HARRISBURG — The Pennsylvania Turnpike Commission isn't properly monitoring the travel of employees and contractors whose free passes on the toll road totaled $7.7 million, Auditor General Jack Wagner said on Monday.

The precise amount of lost revenue could not be compiled because turnpike officials would not separate the data into personal and business travel, Wagner said. The audit covered the period from January 2007 to August 2011.

“With tolls set to rise again for turnpike customers on Jan. 6, turnpike executives should stop granting toll-free personal travel to its employees and assure the public that they are doing everything within their power to hold down future fare increases,” Wagner said. “This type of waste is disturbing and exhibits a careless disregard for those who foot the turnpike's bills: taxpayers and motorists.”

Stacia Ritter, director of government affairs for the turnpike, attended Wagner's news conference.

“We just received the draft (audit), and we'll respond to the issue when appropriate,” Ritter said.

“We are currently reviewing it, and we look forward to responding in a timely manner,” turnpike spokesman Carl DeFebo Jr. said.

The turnpike approved a 10 percent toll increase for cash customers starting next month.

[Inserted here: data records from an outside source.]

-- ==== Sys2Proof/Laws/Ops.lean ====
section
/-! SUPPORT. What the shared operations of the device can do: none touches the waiting commands, the security block or Oasis, none
leaves the safe state, and all keep both memories in form. One lemma per operation. -/

set_option Elab.async false

namespace Sys2Proof.Machine

/-- From `s` to `t` the waiting commands, the security block and Oasis stay, memories stay in form, and the safe state is not left. -/
structure Keeps (s t : State) : Prop where
  pending : t.pending = s.pending
  sec : t.sec = s.sec
  oas : t.oas = s.oas
  wf : Memory.wf s = true → Memory.wf t = true
  safe : s.flt.safe = true → t.flt.safe = true

variable {s t u : State}

theorem Keeps.refl (s : State) : Keeps s s := ⟨rfl, rfl, rfl, id, id⟩
theorem Keeps.trans (h : Keeps s t) (k : Keeps t u) : Keeps s u :=
  ⟨k.pending.trans h.pending, k.sec.trans h.sec, k.oas.trans h.oas, fun x => k.wf (h.wf x), fun x => k.safe (h.safe x)⟩

/-- An update of none of these fields, nor of the memories and the collector. -/
theorem Keeps.same (s t : State) (hp : t.pending = s.pending := by rfl) (hs : t.sec = s.sec := by rfl) (ho : t.oas = s.oas := by rfl)
    (hh : t.hostMem = s.hostMem := by rfl) (hd : t.devMem = s.devMem := by rfl) (hf : t.flt.safe = s.flt.safe := by rfl) : Keeps s t :=
  ⟨hp, hs, ho, fun h => wf_of_same h hh hd, fun h => hf.trans h⟩

theorem Keeps.fold {α : Type} (xs : List α) {f : α → State → State} (hf : ∀ x a, Keeps a (f x a)) (s : State) : Keeps s (foldState xs f s) := by
  induction xs generalizing s with
  | nil => exact .refl s
  | cons x xs ih => exact (hf x s).trans (ih _)

/-! ### Records, logs and interrupts -/

theorem logViol_keeps (s : State) (kind fn answer place detail : Nat) : Keeps s (logViol s kind fn answer place detail) := by
  unfold logViol
  dsimp only
  repeat' split
  all_goals exact .same _ _

theorem fireVec_keeps (s : State) (v : Nat) : Keeps s (fireVec s v) := by
  unfold fireVec
  dsimp only
  repeat' split
  all_goals exact .same _ _

theorem raiseVec_keeps (s : State) (v : Nat) : Keeps s (raiseVec s v) := by
  unfold raiseVec
  dsimp only
  split
  · exact (Keeps.same s _).trans (fireVec_keeps _ _)
  · split
    · exact (Keeps.same s _).trans (fireVec_keeps _ _)
    · exact .same _ _

theorem raiseIrq_keeps (s : State) (fn k : Nat) : Keeps s (raiseIrq s fn k) := raiseVec_keeps s _

theorem newRecord_keeps (s : State) (cls : Nat) (esc : Bool) (source unit code ctx info : Nat) :
    Keeps s (newRecord s cls esc source unit code ctx info) := .same _ _

theorem irqIf_keeps (b : Bool) (s : State) (f : Nat) : Keeps s (if b = true then raiseIrq s f 0 else s) := by
  split
  · exact raiseIrq_keeps _ _ _
  · exact .refl s

/-- The signals of an event once the function of its context is known. -/
theorem signals_keep (s : State) (k cls : Nat) : Keeps s
    (let s1 := if (cls == 1 && k != 0) = true then raiseIrq s k 0 else s
     let s2 := if irqFor s1 cls = true then raiseIrq s1 0 0 else s1
     if (cls == 2) = true then s2.send { kind := .aer, a := 0, b := 14, bytes := [aerCor] }
     else if (cls == 3) = true then s2.send { kind := .aer, a := 0, b := 22, bytes := [aerFatal] } else s2) := by
  have h := irqIf_keeps (cls == 1 && k != 0) s k
  dsimp only
  generalize (if (cls == 1 && k != 0) = true then raiseIrq s k 0 else s) = a at h ⊢
  replace h := h.trans (irqIf_keeps (irqFor a cls) a 0)
  generalize (if irqFor a cls = true then raiseIrq a 0 0 else a) = b at h ⊢
  split
  · exact h.trans (.same _ _)
  · split
    · exact h.trans (.same _ _)
    · exact h

theorem signalFault_keeps (s : State) (cls ctx : Nat) : Keeps s (signalFault s cls ctx) := signals_keep s _ cls

theorem recoveryMode_keeps (s : State) (cls : Nat) : Keeps s (recoveryMode s cls) := by
  unfold recoveryMode
  split <;> exact .same _ _

theorem enterSafe_keeps (s : State) : Keeps s (enterSafe s) := ⟨rfl, rfl, rfl, fun h => wf_of_same h rfl rfl, fun _ => rfl⟩

theorem faultEvent_keeps (s : State) (cls source unit code ctx info : Nat) (fresh : Bool) :
    Keeps s (faultEvent s cls source unit code ctx info fresh) := by
  have rec_ : ∀ (a : State) (c : Nat) (e : Bool), Keeps a (signalFault (newRecord a c e source unit code ctx info) c ctx) :=
    fun a c e => (newRecord_keeps a c e _ _ _ _ _).trans (signalFault_keeps _ _ _)
  unfold faultEvent
  dsimp only
  split
  · split
    · exact (Keeps.same s _).trans (signalFault_keeps _ _ _)
    · exact rec_ _ _ _
  · split
    · exact (enterSafe_keeps s).trans (rec_ _ _ _)
    · generalize (if fresh = true then none else overlapTarget s.flt source unit ctx) = o
      cases o with
      | none => exact (rec_ _ _ _).trans (recoveryMode_keeps _ _)
      | some r =>
        dsimp only
        split
        · exact (enterSafe_keeps s).trans (rec_ _ _ _)
        · exact ((Keeps.same s _).trans (signalFault_keeps _ _ _)).trans (recoveryMode_keeps _ _)

/-! ### Memory and the records of contexts and queues -/

theorem writePhys_keeps (s : State) (pa : Nat) (bs : List Byte) : Keeps s (writePhys s pa bs) := by
  rw [writePhys_only]
  exact ⟨rfl, rfl, rfl, fun h => by rw [← writePhys_only]; exact writePhys_wf h _ _, id⟩

theorem writePieces_keeps (s : State) (ps : List (Nat × Nat)) (bs : List Byte) : Keeps s (writePieces s ps bs) := by
  induction ps generalizing s bs with
  | nil => exact .refl s
  | cons p ps ih => exact (writePhys_keeps s _ _).trans (ih _ _)

theorem putMasked_keeps (s : State) (home : Nat) (mask : W64) (k : Nat) (bs : List Byte) : Keeps s (putMasked s home mask k bs) := by
  induction bs generalizing s k with
  | nil => exact .refl s
  | cons b bs ih =>
    refine Keeps.trans ?_ (ih _ _)
    split
    · exact writePhys_keeps _ _ _
    · exact .refl s

theorem noteWait_keeps (s : State) (c : Ctx) (user page : Nat) : Keeps s (noteWait s c user page) := by
  unfold noteWait
  dsimp only
  repeat' split
  all_goals exact .same _ _

theorem busWrite_keeps (s : State) (a : Nat) (bs : List Byte) : Keeps s (busWrite s a bs) := by
  rcases busWrite_cases s a bs with e | e <;> rw [e]
  · exact writePhys_keeps _ _ _
  · exact .same _ _

theorem writeCtxEntry_keeps (s : State) (ctx : Nat) : Keeps s (writeCtxEntry s ctx) := by
  unfold writeCtxEntry
  split
  · exact .refl s
  · exact busWrite_keeps _ _ _

theorem fillFault_keeps (s : State) (ctx : Nat) (r : FaultRec) : Keeps s (fillFault s ctx r) := by
  unfold fillFault
  repeat' split
  all_goals first
    | exact .refl _
    | exact (Keeps.same s _).trans (faultEvent_keeps _ _ _ _ _ _ _ _)
    | exact ((Keeps.same s _).trans (faultEvent_keeps _ _ _ _ _ _ _ _)).trans (writeCtxEntry_keeps _ _)

theorem ctxWrite_keeps (s : State) (ctx fn addr : Nat) (bs : List Byte) (tag : Nat) : Keeps s (ctxWrite s ctx fn addr bs tag) := by
  unfold ctxWrite
  dsimp only
  repeat' split
  all_goals first
    | exact .same _ _
    | exact writePieces_keeps _ _ _
    | exact (Keeps.same s _).trans (noteWait_keeps _ _ _ _)
    | exact fillFault_keeps _ _ _

theorem holdWrite_keeps (s : State) (h : HeldWrite) : Keeps s (holdWrite s h) := .same _ _

theorem waitRecord_keeps (s : State) (ctx page : Nat) : Keeps s (waitRecord s ctx page) := by
  unfold waitRecord
  repeat' split
  all_goals first
    | exact .refl _
    | exact noteWait_keeps _ _ _ _

theorem tickCross_keeps (ok : Bool) (n : Nat) (s : State) : Keeps s (tickCross ok n s) := by
  unfold tickCross
  split
  · exact .refl s
  · exact .same _ _

theorem feWrite_keeps (s : State) (ps : List (Nat × Nat)) (bs : List Byte) : Keeps s (feWrite s ps bs) :=
  (writePieces_keeps s _ _).trans (tickCross_keeps _ _ _)

theorem tryRecord_keeps (s : State) (q : Nat) (x : Queue) (va : Nat) (bs : List Byte) (behind : Option (Nat × Option Nat)) :
    Keeps s (tryRecord s q x va bs behind).1 := by
  unfold tryRecord
  dsimp only
  repeat' split
  all_goals first
    | exact .refl _
    | exact .same _ _
    | exact feWrite_keeps _ _ _
    | exact (holdWrite_keeps s _).trans (waitRecord_keeps _ _ _)

theorem haltQueue_keeps (q : Nat) (s : State) : Keeps s (haltQueue q s) := by
  unfold haltQueue
  dsimp only
  repeat' split
  all_goals first
    | exact .refl _
    | exact ((Keeps.same s _).trans (writeCtxEntry_keeps _ _)).trans (tryRecord_keeps _ _ _ _ _ _)

theorem ringFault_keeps (q : Nat) (x : Queue) (va st d : Nat) (s : State) : Keeps s (ringFault q x va st d s) := by
  unfold ringFault
  refine Keeps.trans ?_ (haltQueue_keeps _ _)
  split
  · exact .refl s
  · exact fillFault_keeps _ _ _

theorem dropFailed_keeps (s : State) (user page : Nat) : Keeps s (dropFailed s user page) := .same _ _

theorem ringWrite_keeps (s : State) (q va : Nat) (bs : List Byte) (behind : Option (Nat × Option Nat)) :
    Keeps s (ringWrite s q va bs behind) := by
  unfold ringWrite
  split
  · exact .refl s
  · rename_i x _
    have h := tryRecord_keeps s q x va bs behind
    split
    · rename_i e
      rw [e] at h
      exact h
    · rename_i e
      rw [e] at h
      split
      · exact h.trans (ringFault_keeps _ _ _ _ _ _)
      · exact h.trans (dropFailed_keeps _ _ _)

theorem writeStatus_keeps (q : Nat) (s : State) : Keeps s (writeStatus q s) := by
  unfold writeStatus
  split
  · exact .refl s
  · exact ringWrite_keeps _ _ _ _ _

/-! ### Caches, frames and fences -/

theorem writeBack_keeps (k : Nat) (s : State) (x : CLine) : Keeps s (writeBack k s x) := by
  unfold writeBack
  dsimp only
  split
  · exact (putMasked_keeps s _ _ _ _).trans (tickCross_keeps _ _ _)
  · exact .refl s

theorem cdcFlush_keeps (k : Nat) (s : State) : Keeps s (cdcFlush k s) := by
  unfold cdcFlush
  dsimp only
  refine Keeps.trans ?_ (Keeps.same (foldState (s.cdc k).lines _ _) _)
  exact (Keeps.fold _ (fun e a => writeBack_keeps k a e) s).trans (Keeps.fold _ (fun (e : Nat × CLine) a => writeBack_keeps k a e.2) _)

theorem rgnFlush_keeps (r : Nat) (s : State) : Keeps s (rgnFlush r s) := by
  unfold rgnFlush
  exact Keeps.fold _ (fun k a => cdcFlush_keeps k a) s

theorem contextWalk_keeps (ctx : Nat) (s : State) : Keeps s (contextWalk ctx s) := by
  unfold contextWalk
  refine Keeps.fold _ (fun r a => ?_) s
  split
  · exact .refl a
  · split
    · split
      · exact (Keeps.same a (a.setLaunch _ _)).trans (rgnFlush_keeps _ _)
      · exact .refl a
    · exact .refl a

theorem settleFrames_keeps (s : State) : Keeps s (settleFrames s) := by
  unfold settleFrames
  refine Keeps.fold _ (fun f a => ?_) s
  split
  · exact .refl a
  · exact .same _ _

The fare increase will be 2 percent for those with E-ZPass.

Wagner acknowledged legitimate reason exists to grant free travel to some officials, such as first responders, some state police, the “upper echelon” of PennDOT, troopers and others assigned to the governor's security detail. He said he could not provide a net figure on inappropriate use because of spotty information from the Turnpike Commission.

The problem is the free travel the agency does not properly monitor, Wagner added.

Here's how Wagner broke down the “lost revenue” as a result of free rides:

• Non-employee ID cards — 3,828 for contractors/consultants — accounting for $4.2 million.

• Special E-ZPass transponders — 1,609 devices — that cost the commission's coffers $2.1 million. The devices went to 655 turnpike employees, 905 state police and 30 other state officials. The commission took back 19 transponders from its engineering firm, Michael Baker Corp. as the inquiry by Wagner was under way, said Helen Weigel, director of the office of special performance audits.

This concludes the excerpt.